- What is needed -
Go line by line through the data and copy those with the word "literal".
-- Data supplied follows --
-- ==== Sys2Proof/WellFormed.lean ====
section
/-! DEFINITION. Which instructions are well formed. Every operand but one has exactly the values its field admits;
the literal's value is a whole byte that must be at most `LITERAL_MAX` (40_image_assembly.md R77, 30_encoding.md
R52). -/

namespace Sys2Proof

/-- The check of the operands, one arm for each constructor. -/
def Instr.wf : Instr → Bool
  | .nop => true
  | .lda _ => true
  | .add _ => true
  | .sub _ => true
  | .sta _ => true
  | .ldi _ => true
  | .jmp _ => true
  | .jc _ => true
  | .jz _ => true
  | .out => true
  | .hlt => true
  | .literal v => decide (v.toNat ≤ Config.literalMax)
  | .setpin _ _ => true
  | .wait _ => true
  | .addrsel _ => true
  | .shbegin => true
  | .shbit _ => true
  | .latch => true
  | .wrpulse => true
  | .gap => true
  | .loadword _ => true
  | .load _ => true
  | .readStatus => true
  | .shiftout _ => true
  | .reset => true

end Sys2Proof
end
-- Data supplied concluded --
- Result -
the literal's value is a whole byte that must be at most `LITERAL_MAX` (40_image_assembly.md R77, 30_encoding.md
  | .literal v => decide (v.toNat ≤ Config.literalMax)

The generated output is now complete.